Neisseria gonorrhoeae, the bacterial pathogen that causes gonorrhea, is one of the most common sexually transmitted infections, with an estimated 82.4 million new infections globally in 2020.1 Antimicrobial resistance (AMR) in N. gonorrhoeae is increasing and is considered an urgent global health issue.6 Currently, ceftriaxone is the last remaining empiric treatment option for gonorrhea, and ceftriaxone monotherapy is recommended in many settings, including the USA and UK.2,3
Next-generation sequencing has revolutionized our understanding of bacterial pathogens, in general, and has advanced our knowledge of N. gonorrhoeae, in particular, including the determination of AMR mutations, investigating outbreaks, and surveillance.7–9 The establishment of large databases of genomic sequence data provide a rich resource for public health professionals and researchers seeking to understand trends of N. gonorrhoeae on a global scale. One such database is PathogenWatch (https://pathogen.watch/), a publicly available database that combines sequence data with metadata, including phenotypic AMR data, that can be used not only for surveillance purposes, but also for the development of molecular assays to improve diagnosis and treatment.10,11
Using bacterial genomic data, prior research has used machine learning (ML) algorithms to predict AMR in various pathogens.
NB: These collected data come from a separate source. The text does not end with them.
/-- The fourth and the fifth blind window, with measured speed 4 and 0 at the fifth; and one that is not blind. -/
theorem witness_WindowsJudgeThePickups_lost :
    (∀ s ∈ [blinded 3 0, blinded 4 0, blinded 4 1, blinded 4 90],
      s.spd.force = none ∧ PickupLaw s ∧ s.rsq.fuelEnable = true ∧ s.cfg.checking = false ∧
        (s.pru.entry 2).state = .idle) ∧
      (after .windowCompletes (blinded 3 0)).spd.lostCount = 4 ∧
      (let t := after .windowCompletes (blinded 4 1);
      t.spd.senseLost = true ∧ 0 < t.spd.measured ∧ t.rsq.engine = .rundown) ∧
      (let t := after .windowCompletes (blinded 4 0);
      t.spd.senseLost = false ∧ t.rsq.engine = .lockedOut) := by
  unfold PickupLaw
  decide +kernel

theorem witness_WindowsMoveTheRunSequencer :
    (∀ s ∈ [counted 50 50 cranking, counted 49 49 cranking, counted 79 79 (attempting .accelerating .fired),
        counted 78 78 (attempting .accelerating .fired), engineIn .crankRest calm, engineIn .rundown calm, calm,
        engineIn .prelube calm, engineIn .priming calm, engineIn .running calm],
      (s.aut.handover = none ∧ OutputsLaw s ∧ TimerLaw s ∧ BellLaw s) ∧ s.cfg.checking = false ∧
        (after .windowCompletes s).pru.entry 1 = s.pru.entry 1 ∧
        (after .windowCompletes s).pru.entry 2 = s.pru.entry 2) ∧
      cranking.rsq.history = [] ++ [⟨0, 1, 0, .inProgress, false, some 620, 0, true⟩] ∧
      (after .windowCompletes (counted 50 50 cranking)).rsq.engine = .accelerating ∧
      (after .windowCompletes (counted 79 79 (attempting .accelerating .fired))).rsq.engine = .running := by
  unfold OutputsLaw TimerLaw BellLaw
  decide +kernel

/-! #### The engine inputs -/

/-- The coolant channel in a state, about to be converted. -/
def coolantIn (k : ChannelState) (seen : Bool) (good : Nat) : State :=
  { calm with ins := { calm.ins with scanNext := .coolant, coolant :=
    { calm.ins.coolant with
      state := k, goodSeen := seen, goodCount := good, holdTimer := if k = .held then some 5000 else none } } }

theorem witness_ConversionsMoveTheChannel :
    (∀ s ∈ [coolantIn .valid true 0, coolantIn .valid false 0, coolantIn .held true 2, coolantIn .substituted true 1],
      s.ins.scanNext = .coolant ∧ s.ins.scanNext ≠ .fuel ∧ s.rsq.engine ≠ .prelube ∧ s.rsq.engine ≠ .unloading ∧ s.iru.state ≠ .stopping ∧ s.iru.state ≠ .watch) ∧
      ((40#12).toNat = 40 ∧ (39#12).toNat = 39 ∧ (4055#12).toNat = 4055 ∧ (4056#12).toNat = 4056) ∧
      (coolantIn .held true 0).ins.coolant.holdTimer.isSome = true := by decide +kernel

theorem witness_ConversionsMoveTheChannel_battery :
    (let s := due .battery (attempting .cranking .inProgress);
      (s.aut.handover = none ∧ OutputsLaw s ∧ TimerLaw s ∧ BellLaw s) ∧ s.cfg.checking = false ∧
        s.ins.scanNext = .battery ∧ s.rsq.engine = .cranking) := by
  unfold OutputsLaw TimerLaw BellLaw
  decide +kernel

theorem witness_ConversionsMoveTheChannel_lube :
    (let s := due .lube (pressures 0 149 (engineIn .prelube calm));
      (s.aut.handover = none ∧ OutputsLaw s ∧ TimerLaw s ∧ BellLaw s) ∧ s.rsq.timers.prelubeMinimum = none ∧
        s.cfg.active.prelubePressure ≤ (after (.conversion .lube 400) s).ins.lube.given ∧
        (after (.conversion .lube 400) s).rsq.engine = .priming) := by
  unfold OutputsLaw TimerLaw BellLaw
  decide +kernel

theorem witness_ConversionsMoveTheChannel_fuel :
    (let s := due .fuel (charged 620 (engineIn .priming calm));
      (s.aut.handover = none ∧ OutputsLaw s ∧ TimerLaw s ∧ BellLaw s) ∧ Permitted s ∧
        s.cfg.active.primePressure ≤ (after (.conversion .fuel 1000) s).ins.fuel.given ∧
        (after (.conversion .fuel 1000) s).rsq.engine = .cranking) := by
  unfold OutputsLaw TimerLaw BellLaw Permitted
  decide +kernel

/-- RUNNING with the lube arming over, the scan at COOLANT TEMP. -/
def armed : State :=
  let s := due .coolant (engineIn .running calm);
  { s with rsq := { s.rsq with lubeArmed := true } }

theorem witness_ConversionsAreJudged :
    (armed.rsq.engine = .running ∧ armed.rsq.lubeArmed = true ∧ armed.ins.scanNext = .coolant ∧ (armed.pru.entry 6).condition = false) ∧
      (let t := after (.conversion .coolant 3277) armed;
      t.ins.coolant.given = 1100 ∧ t.cfg.active.hotSet = 1100) ∧
      (let t := after (.conversion .coolant 3154) { armed with pru := armed.pru.setEntry 6 ⟨.active, true, false, false, 1, none⟩ };
      t.ins.coolant.given = 1040 ∧ t.cfg.active.hotClear = 1040) ∧
      (let t := after (.conversion .coolant 2048) armed;
      t.cfg.active.coldSet = 400 ∧ t.ins.coolant.given = 500) := by decide +kernel

/-- UNLOADING at notch 2 and ACCELERATING, lube armed; a coolant at and beyond its derate points. -/
theorem witness_ConversionsAreJudged_elsewhere :
    (∀ e ∈ [Engine.accelerating, .unloading],
      (let s := due .lube (atNotch 2 { engineIn e calm with rsq := { enterState e calm.rsq with lubeArmed := true } });
      s.ins.scanNext = .lube ∧ s.rsq.engine = e ∧ s.rsq.lubeArmed = true ∧ 2 ≤ s.ntu.applied)) ∧
      (after (.conversion .coolant 3031) armed).pru.coolantPct = 100 ∧
      (after (.conversion .coolant 3200) armed).pru.coolantPct = 50 ∧ armed.cfg.active.coolantStart = 980 := by
  decide +kernel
For example, Nguyen et al. used extreme gradient boosting to predict MIC values for Nontyphoidal Salmonella species against multiple antibiotics.12 An analysis of different ML models for predicting AMR in different combinations of bacterial species and antibiotics, one of which included N. gonorrhoeae with ciprofloxacin and azithromycin, found performance varied depending on the species, resistance metrics, and antibiotic drugs, highlighting the complexity of developing clinically applicable ML models.13 When training an ML model, two types of input data can be used with genomic data, namely k-mer-based and reference-based.14 A k-mer method has an advantage when the clinical reference is not set and if pathogens have complex AMR mechanisms. On the other hand, the reference-based method incorporates well-established prior knowledge such as certain mutations in AMR genes.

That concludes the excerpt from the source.